Katrin Hinz

Katrin Hinz

As one of the university’s first professors, you know HTW Berlin like no other. What makes the university unique in your view?

For me, HTW Berlin is characterised by its versatility, adaptability to fluctuating, yet essential social needs, and the fact that it is often very proactive and adventurous. You can also still clearly see its roots, which lie in East Berlin. In the almost 30 years I have known the university, it has undergone fundamental changes, yet always moved forward in a positive way.

Katrin Hinz

What are your fondest memories of your time as a professor here?

This question is hard to answer, because I have wonderful memories from each phase of my career at HTW Berlin.
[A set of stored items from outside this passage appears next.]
-- ==== Sys2Proof/Machine/State.lean ====
section
/-! DEFINITION. The state of the machine as plain data, its reset value, and the reasons a step stops.
INVENTORY.md lists every field with the rule that names it. -/

namespace Sys2Proof.Machine

/-- The sixteen general registers (10_state.md R22). The instruction reads RAX, RBX, RCX and writes none. -/
structure Gprs where
  rax : Word64
  rbx : Word64
  rcx : Word64
  rdx : Word64
  rsi : Word64
  rdi : Word64
  rbp : Word64
  rsp : Word64
  r8  : Word64
  r9  : Word64
  r10 : Word64
  r11 : Word64
  r12 : Word64
  r13 : Word64
  r14 : Word64
  r15 : Word64
deriving DecidableEq, Repr

/-- A line of the OPEN predicate `ds_ok` (20_memory.md R62): its answer in one mode for `len` bytes at each effective
address from `first` to `last`. -/
structure SegmentLine where
  mode64 : Bool
  first  : Word64
  last   : Word64
  len    : Nat
  ok     : Bool
deriving DecidableEq, Repr

/-- The DS segment (10_state.md R26): its base, the first and the last effective address inside its limit, and the arguments
for which `ds_ok` answers otherwise than the limit does, so that any predicate can be held (20_memory.md R62, log entry 7). -/
structure DataSegment where
  base   : Word32
  first  : Word32
  last   : Word32
  listed : List SegmentLine
deriving DecidableEq, Repr

/-- The kinds of access that `translate` distinguishes (20_memory.md R63). -/
inductive AccessKind where
  | read
  | write
deriving DecidableEq, Repr

/-- One line of the oracle `translate` (20_memory.md R63): the `len` linear addresses from `la` on go to the
physical addresses from `pa` on, for the permitted kinds of access. -/
structure Mapping where
  la    : Word64
  len   : Nat
  pa    : Nat
  read  : Bool
  write : Bool
deriving DecidableEq, Repr

/-- The five VMCS fields the instruction writes (10_state.md R31, 60_exceptions.md R186). Their widths are not in
the source: natural numbers, but for the linear address. -/
structure Vmcs where
  exitReason             : Nat
  exitQualificationCode  : Nat
  exitQualificationError : Nat
  guestPhysicalAddress   : Nat
  guestLinearAddress     : Word64
deriving DecidableEq, Repr

/-- An EPCM entry (10_state.md R40). `lockHeld` is `EntryLock.held`: held by another agent (R41). -/
structure EpcmEntry where
  valid          : Bool
  pt             : Byte
  enclaveAddress : Word64
  r              : Bool
  w              : Bool
  x              : Bool
  blocked        : Bool
  pending        : Bool
  modified       : Bool
  pr             : Bool
  lockHeld       : Bool
deriving DecidableEq, Repr

/-- The EPCM entry that is not listed: an empty slot, VALID = 0 and the lock free (10_state.md R44). -/
def EpcmEntry.empty : EpcmEntry where
  valid          := false
  pt             := 0
  enclaveAddress := 0
  r              := false
  w              := false
  x              := false
  blocked        := false
  pending        := false
  modified       := false
  pr             := false
  lockHeld       := false

/-- The hidden record `SECSX[p]` (10_state.md R38), and beside it the eight words of MRENCLAVE (R39). -/
structure SecsHidden where
  initialized     : Bool
  mrUpdateCounter : Nat
  eid             : Nat
  virtChildCnt    : Nat
  enclaveContext  : Nat
  mrenclave       : HashState
deriving DecidableEq, Repr

/-- The hidden record that is not listed. No rule reads `SECSX[p]` while the entry is not valid (R42). -/
def SecsHidden.empty : SecsHidden where
  initialized     := false
  mrUpdateCounter := 0
  eid             := 0
  virtChildCnt    := 0
  enclaveContext  := 0
  mrenclave       := ⟨0, 0, 0, 0, 0, 0, 0, 0⟩

/-- Physical memory: the listed bytes, addresses strictly rising, none equal to `Memory.unlisted`. -/
abbrev Memory := List Host.Cell

/-- What a physical address that is not listed reads as. DESIGN CHOICE (log entry 8): zero. -/
def Memory.unlisted : Byte := 0

/-- The whole machine. No field has a function type. -/
structure State where
  /-- The configuration; no rule writes it (00_scope.md R8, log entry 1). -/
  cfg              : Config
  /-- General registers (10_state.md R22). -/
  gpr              : Gprs
  /-- The flags register (R24). -/
  rflags           : Word64
  /-- The instruction pointer, RIP; its low half is EIP (R25). -/
  pc               : Word64
  /-- The segment register DS (R26). -/
  ds               : DataSegment
  /-- The rest that R43 names and no rule touches: other segment registers, control registers, by number. -/
  otherRegs        : List (Nat × Word64)
  /-- `mode64` (R21). -/
  mode64           : Bool
  /-- `vmx_non_root` (R21). -/
  vmxNonRoot       : Bool
  /-- `epc_virt_ext` (R21). -/
  epcVirtExt       : Bool
  /-- `cpl` (R21). -/
  cpl              : BitVec 2
  /-- `in_enclave` (R21). -/
  inEnclave        : Bool
  /-- SGX is enabled (R45). -/
  sgxEnabled       : Bool
  /-- The processor is in system-management mode (93_implementation_defined.md U32). -/
  inSmm            : Bool
  /-- An interrupt is pending delivery at the instruction boundary (R45). -/
  interruptPending : Bool
  /-- `CR_NEXT_EID` (R29). -/
  nextEid          : Nat
  /-- The five fields of the current VMCS (R31). -/
  vmcs             : Vmcs
  /-- The oracle `translate`, its first line that covers an address deciding (20_memory.md R63). -/
  paging           : List Mapping
  /-- Physical memory, the EPC pages' bytes `EPCDATA[p]` among it (R32, R42). -/
  mem              : Memory
  /-- The EPCM by frame number, in rising order, no entry `EpcmEntry.empty` (R40). -/
  epcm             : List (Nat × EpcmEntry)
  /-- `SECSX` by frame number, in rising order, no entry `SecsHidden.empty` (R38). -/
  secsx            : List (Nat × SecsHidden)
  /-- The MODEL's own: how many free pages this run has used (log entry 4). -/
  freeCount        : Nat
deriving DecidableEq, Repr

/-- Which source structure a read was for (20_memory.md R67). -/
inductive SourceStructure where
  | pageinfo
  | secinfo
  | sourcePage
deriving DecidableEq, Repr

/-- The endings that stop the machine (60_exceptions.md R180, R192): the run ends there, with the record of rule
R190 or R186 and with `after`, the state that rule R191 gives. All three are the hardware's own endings. -/
inductive Fault where
  /-- `Fault(#GP, errorCode)` at the instruction at `pc`. Raised by `endWith` for the causes of 60_exceptions.md
  R181. Safe: the spec names it and makes it terminal. -/
  | gp (errorCode : Nat) (pc : Word64) (after : State)
  /-- `Fault(#PF, la)` at the instruction at `pc`. Raised by `endWith` for the six causes of R182; the error code
  is the OPEN parameter `pf_error_code`. Safe: the spec names it and makes it terminal. -/
  | pf (la : Word64) (errorCode : Nat) (pc : Word64) (after : State)
  /-- `VMExit` with the five VMCS fields of R186, which `after` holds too. Raised by `endWith` when the entry is
  in use in a guest with EPC virtualisation. Safe: the spec names it and makes it terminal. -/
  | vmExit (fields : Vmcs) (after : State)
deriving DecidableEq, Repr

/-- The start states to which the spec gives no meaning (00_scope.md R14 `Refuse`, 10_state.md R45). All are safe:
the model stops where the spec says that it does not know what the chip does. -/
inductive Refusal where
  /-- Raised by exec's arm of an instruction with no meaning. There is none in this model. Safe. -/
  | notModelled (mnemonic : String)
  /-- Raised by `fetch`: a byte at `pc` has no translation (R45: the bytes at `pc` are a premise). Safe. -/
  | fetchNotMapped
  /-- Raised by `fetch`: a byte at `pc` lies in the EPC, from which no instruction is fetched in scope
  (20_memory.md R78). Safe. -/
  | fetchInsideEpc
  /-- Raised by `step`: the bytes at `pc` are no instruction of the table (R45, 30_encoding.md R96). Safe. -/
  | undecodable (why : DecodeError)
  /-- Raised by ENCLS[ECREATE]'s meaning: EAX selects another leaf (30_encoding.md R95). Safe. -/
  | otherLeaf
  /-- Raised by ENCLS[ECREATE]'s meaning: `cpl` is not 0 (R45). Safe. -/
  | notPrivileged
  /-- Raised by ENCLS[ECREATE]'s meaning: inside an enclave (R45). Safe. -/
  | insideEnclave
  /-- Raised by ENCLS[ECREATE]'s meaning: SGX is not enabled or SGX1 is not set (R45). Safe. -/
  | sgxNotEnabled
  /-- Raised by ENCLS[ECREATE]'s meaning: system-management mode (93_implementation_defined.md U32). Safe. -/
  | insideSmm
  /-- Raised by ENCLS[ECREATE]'s meaning: an interrupt is pending delivery (R45). Safe. -/
  | interruptPending
  /-- Raised by ENCLS[ECREATE]'s meaning: `pc + len` overflows the mode's address width (R25). Safe. -/
  | pcOverflow
  /-- Raised by ENCLS[ECREATE]'s meaning: a source structure resolves inside the EPC (40_ecreate.md R126). Safe. -/
  | sourceInsideEpc (what : SourceStructure)
deriving DecidableEq, Repr

/-- The machine right after reset (10_state.md R44, 70_reset_and_hazards.md R220). What R44 gives: every EPCM entry
VALID = 0 and its lock free (nothing listed), `CR_NEXT_EID` the parameter `CR_NEXT_EID_reset`. Every other value is
named by log entries 3 and 9: registers PRESUMED (x86 after reset) or DESIGN CHOICE. -/
def State.reset : State where
  cfg              := Config.initial
  gpr              := ⟨0, 0, 0, 0, 0, 0, 0, 0, 0, 0, 0, 0, 0, 0, 0, 0⟩
  rflags           := 0x2
  pc               := 0xFFFFFFF0
  ds               := ⟨0, 0, 0xFFFF, []⟩
  otherRegs        := []
  mode64           := false
  vmxNonRoot       := false
  epcVirtExt       := false
  cpl              := 0
  inEnclave        := false
  sgxEnabled       := true
  inSmm            := false
  interruptPending := false
  nextEid          := Config.initial.nextEidReset
  vmcs             := ⟨0, 0, 0, 0, 0⟩
  paging           := [⟨0, 2 ^ 64, 0, true, true⟩]
  mem              := []
  epcm             := []
  secsx            := []
  freeCount        := 0

end Sys2Proof.Machine
end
It’s true that when a new degree programme is established, the first semesters are always the most exciting, as well as the many encounters with young and curious students. Additionally, creating a team of lecturers, seeing its members bond together and subsequently witnessing its first visible successes are formative experiences, but also need the most energy. However, I also really appreciate alumni attending the annual exhibition, the “Werkschau”, sometimes years after graduation, and telling me how much of an impact their studies had on them, or recalling a lecture or project that opened their eyes in a lasting way. Finally, I also very much enjoy welcoming younger colleagues and former alumni who take up design professorships at HTW Berlin. For me, this is an opportunity to exchange ideas with them as equals.

In your view, what have been key developments at the university since its foundation?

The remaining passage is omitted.